[Stored items from a collection]
------------------------------------------------

/-! ## takeFault -/

@[simp] theorem takeFault_cfg (w : Word) (k : ErrCode) (l : Option Loc) (ds : List Dest) (st : State) :
    (takeFault w k l ds st).cfg = st.cfg := clobber_cfg ds st
@[simp] theorem takeFault_sreg (w : Word) (k : ErrCode) (l : Option Loc) (ds : List Dest) (st : State) :
    (takeFault w k l ds st).sreg = (clobber ds st).sreg := rfl
@[simp] theorem takeFault_pmem (w : Word) (k : ErrCode) (l : Option Loc) (ds : List Dest) (st : State) :
    (takeFault w k l ds st).pmem = (clobber ds st).pmem := rfl
@[simp] theorem takeFault_queue (w : Word) (k : ErrCode) (l : Option Loc) (ds : List Dest) (st : State) :
    (takeFault w k l ds st).queue = [] := rfl
@[simp] theorem takeFault_engine (w : Word) (k : ErrCode) (l : Option Loc) (ds : List Dest) (st : State) :
    (takeFault w k l ds st).engine = .idle := rfl
@[simp] theorem takeFault_done (w : Word) (k : ErrCode) (l : Option Loc) (ds : List Dest) (st : State) :
    (takeFault w k l ds st).done = st.done := clobber_done ds st
@[simp] theorem takeFault_err (w : Word) (k : ErrCode) (l : Option Loc) (ds : List Dest) (st : State) :
    (takeFault w k l ds st).err = true := rfl
@[simp] theorem takeFault_drop (w : Word) (k : ErrCode) (l : Option Loc) (ds : List Dest) (st : State) :
    (takeFault w k l ds st).drop = st.drop := clobber_drop ds st
@[simp] theorem takeFault_errcode (w : Word) (k : ErrCode) (l : Option Loc) (ds : List Dest) (st : State) :
    (takeFault w k l ds st).errcode = k := rfl
@[simp] theorem takeFault_doneIe (w : Word) (k : ErrCode) (l : Option Loc) (ds : List Dest) (st : State) :
    (takeFault w k l ds st).doneIe = st.doneIe := clobber_doneIe ds st
@[simp] theorem takeFault_errIe (w : Word) (k : ErrCode) (l : Option Loc) (ds : List Dest) (st : State) :
    (takeFault w k l ds st).errIe = st.errIe := clobber_errIe ds st
@[simp] theorem takeFault_retired (w : Word) (k : ErrCode) (l : Option Loc) (ds : List Dest) (st : State) :
    (takeFault w k l ds st).retired = st.retired := clobber_retired ds st
@[simp] theorem takeFault_errcmd (w : Word) (k : ErrCode) (l : Option Loc) (ds : List Dest) (st : State) :
    (takeFault w k l ds st).errcmd = w := rfl
@[simp] theorem takeFault_erridx (w : Word) (k : ErrCode) (l : Option Loc) (ds : List Dest) (st : State) :
    (takeFault w k l ds st).erridx = st.retired := rfl
@[simp] theorem takeFault_errloc (w : Word) (k : ErrCode) (l : Option Loc) (ds : List Dest) (st : State) :
    (takeFault w k l ds st).errloc = errlocWord l := rfl
@[simp] theorem takeFault_rstN (w : Word) (k : ErrCode) (l : Option Loc) (ds : List Dest) (st : State) :
    (takeFault w k l ds st).rstN = st.rstN := clobber_rstN ds st
@[simp] theorem takeFault_txns (w : Word) (k : ErrCode) (l : Option Loc) (ds : List Dest) (st : State) :
    (takeFault w k l ds st).txns = st.txns := clobber_txns ds st
@[simp] theorem takeFault_responses (w : Word) (k : ErrCode) (l : Option Loc) (ds : List Dest) (st : State) :
    (takeFault w k l ds st).responses = st.responses := clobber_responses ds st
@[simp] theorem takeFault_sched (w : Word) (k : ErrCode) (l : Option Loc) (ds : List Dest) (st : State) :
    (takeFault w k l ds st).sched = st.sched := clobber_sched ds st
@[simp] theorem takeFault_draws (w : Word) (k : ErrCode) (l : Option Loc) (ds : List Dest) (st : State) :
    (takeFault w k l ds st).draws = st.draws := clobber_draws ds st

/-! ## clearError -/

@[simp] theorem clearError_cfg (st : State) : (clearError st).cfg = st.cfg := by
  unfold clearError; split <;> simp_all
@[simp] theorem clearError_sreg (st : State) : (clearError st).sreg = st.sreg := by
  unfold clearError; split <;> simp_all
@[simp] theorem clearError_pmem (st : State) : (clearError st).pmem = st.pmem := by
  unfold clearError; split <;> simp_all
@[simp] theorem clearError_queue (st : State) : (clearError st).queue = st.queue := by
  unfold clearError; split <;> simp_all
@[simp] theorem clearError_engine (st : State) : (clearError st).engine = st.engine := by
  unfold clearError; split <;> simp_all
@[simp] theorem clearError_done (st : State) : (clearError st).done = st.done := by
  unfold clearError; split <;> simp_all
@[simp] theorem clearError_err (st : State) : (clearError st).err = false := by
  unfold clearError; split <;> simp_all
@[simp] theorem clearError_drop (st : State) : (clearError st).drop = st.drop := by
  unfold clearError; split <;> simp_all
@[simp] theorem clearError_errcode (st : State) : (clearError st).errcode = if st.err then .none else st.errcode := by
  unfold clearError; split <;> simp_all
@[simp] theorem clearError_doneIe (st : State) : (clearError st).doneIe = st.doneIe := by
  unfold clearError; split <;> simp_all
@[simp] theorem clearError_errIe (st : State) : (clearError st).errIe = st.errIe := by
  unfold clearError; split <;> simp_all
@[simp] theorem clearError_retired (st : State) : (clearError st).retired = st.retired := by
  unfold clearError; split <;> simp_all
@[simp] theorem clearError_errcmd (st : State) : (clearError st).errcmd = st.errcmd := by
  unfold clearError; split <;> simp_all
@[simp] theorem clearError_erridx (st : State) : (clearError st).erridx = st.erridx := by
  unfold clearError; split <;> simp_all
@[simp] theorem clearError_errloc (st : State) : (clearError st).errloc = st.errloc := by
  unfold clearError; split <;> simp_all
@[simp] theorem clearError_rstN (st : State) : (clearError st).rstN = st.rstN := by
  unfold clearError; split <;> simp_all
@[simp] theorem clearError_txns (st : State) : (clearError st).txns = st.txns := by
  unfold clearError; split <;> simp_all
@[simp] theorem clearError_responses (st : State) : (clearError st).responses = st.responses := by
  unfold clearError; split <;> simp_all
@[simp] theorem clearError_sched (st : State) : (clearError st).sched = st.sched := by
  unfold clearError; split <;> simp_all
@[simp] theorem clearError_draws (st : State) : (clearError st).draws = st.draws := by
  unfold clearError; split <;> simp_all

/-! ## softReset -/

@[simp] theorem softReset_cfg (st : State) : (softReset st).cfg = st.cfg := clobber_cfg _ st
@[simp] theorem softReset_sreg (st : State) : (softReset st).sreg = (clobber (inFlightDests st) st).sreg := rfl
@[simp] theorem softReset_pmem (st : State) : (softReset st).pmem = (clobber (inFlightDests st) st).pmem := rfl
@[simp] theorem softReset_queue (st : State) : (softReset st).queue = [] := rfl
@[simp] theorem softReset_engine (st : State) : (softReset st).engine = .idle := rfl
@[simp] theorem softReset_done (st : State) : (softReset st).done = false := rfl
@[simp] theorem softReset_err (st : State) : (softReset st).err = false := rfl
@[simp] theorem softReset_drop (st : State) : (softReset st).drop = false := rfl
@[simp] theorem softReset_errcode (st : State) : (softReset st).errcode = .none := rfl
@[simp] theorem softReset_doneIe (st : State) : (softReset st).doneIe = false := rfl
@[simp] theorem softReset_errIe (st : State) : (softReset st).errIe = false := rfl
@[simp] theorem softReset_retired (st : State) : (softReset st).retired = 0#32 := rfl
@[simp] theorem softReset_errcmd (st : State) : (softReset st).errcmd = 0#32 := rfl
@[simp] theorem softReset_erridx (st : State) : (softReset st).erridx = 0#32 := rfl
@[simp] theorem softReset_errloc (st : State) : (softReset st).errloc = 0#32 := rfl
@[simp] theorem softReset_rstN (st : State) : (softReset st).rstN = st.rstN := clobber_rstN _ st
@[simp] theorem softReset_txns (st : State) : (softReset st).txns = st.txns := clobber_txns _ st
@[simp] theorem softReset_responses (st : State) : (softReset st).responses = st.responses := clobber_responses _ st
@[simp] theorem softReset_sched (st : State) : (softReset st).sched = st.sched := clobber_sched _ st
@[simp] theorem softReset_draws (st : State) : (softReset st).draws = st.draws := clobber_draws _ st

/-! ## hardReset -/

@[simp] theorem hardReset_cfg (level : Bool) (st : State) : (hardReset level st).cfg = st.cfg := rfl
@[simp] theorem hardReset_sreg (level : Bool) (st : State) : (hardReset level st).sreg = Vector.replicate 16 .bot := rfl
@[simp] theorem hardReset_pmem (level : Bool) (st : State) : (hardReset level st).pmem = [] := rfl
@[simp] theorem hardReset_queue (level : Bool) (st : State) : (hardReset level st).queue = [] := rfl
@[simp] theorem hardReset_engine (level : Bool) (st : State) : (hardReset level st).engine = .idle := rfl
@[simp] theorem hardReset_done (level : Bool) (st : State) : (hardReset level st).done = false := rfl
@[simp] theorem hardReset_err (level : Bool) (st : State) : (hardReset level st).err = false := rfl
@[simp] theorem hardReset_drop (level : Bool) (st : State) : (hardReset level st).drop = false := rfl
@[simp] theorem hardReset_errcode (level : Bool) (st : State) : (hardReset level st).errcode = .none := rfl
@[simp] theorem hardReset_doneIe (level : Bool) (st : State) : (hardReset level st).doneIe = false := rfl
@[simp] theorem hardReset_errIe (level : Bool) (st : State) : (hardReset level st).errIe = false := rfl
@[simp] theorem hardReset_retired (level : Bool) (st : State) : (hardReset level st).retired = 0#32 := rfl
@[simp] theorem hardReset_errcmd (level : Bool) (st : State) : (hardReset level st).errcmd = 0#32 := rfl
@[simp] theorem hardReset_erridx (level : Bool) (st : State) : (hardReset level st).erridx = 0#32 := rfl
@[simp] theorem hardReset_errloc (level : Bool) (st : State) : (hardReset level st).errloc = 0#32 := rfl
@[simp] theorem hardReset_rstN (level : Bool) (st : State) : (hardReset level st).rstN = level := rfl
@[simp] theorem hardReset_txns (level : Bool) (st : State) : (hardReset level st).txns = st.txns := rfl
@[simp] theorem hardReset_responses (level : Bool) (st : State) : (hardReset level st).responses = st.responses := rfl
@[simp] theorem hardReset_sched (level : Bool) (st : State) : (hardReset level st).sched = st.sched := rfl
@[simp] theorem hardReset_draws (level : Bool) (st : State) : (hardReset level st).draws = st.draws := rfl

end Sys2Proof.Machine
end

------------------------------------------------

DIRECTIONS FOR THIS TASK:
Take the lines above from the first through the one containing "(takeFault w k l ds st).cfg" and reproduce them exactly; include nothing else.

RESULT FOR THIS EXERCISE:
/-! ## takeFault -/

@[simp] theorem takeFault_cfg (w : Word) (k : ErrCode) (l : Option Loc) (ds : List Dest) (st : State) :
    (takeFault w k l ds st).cfg = st.cfg := clobber_cfg ds st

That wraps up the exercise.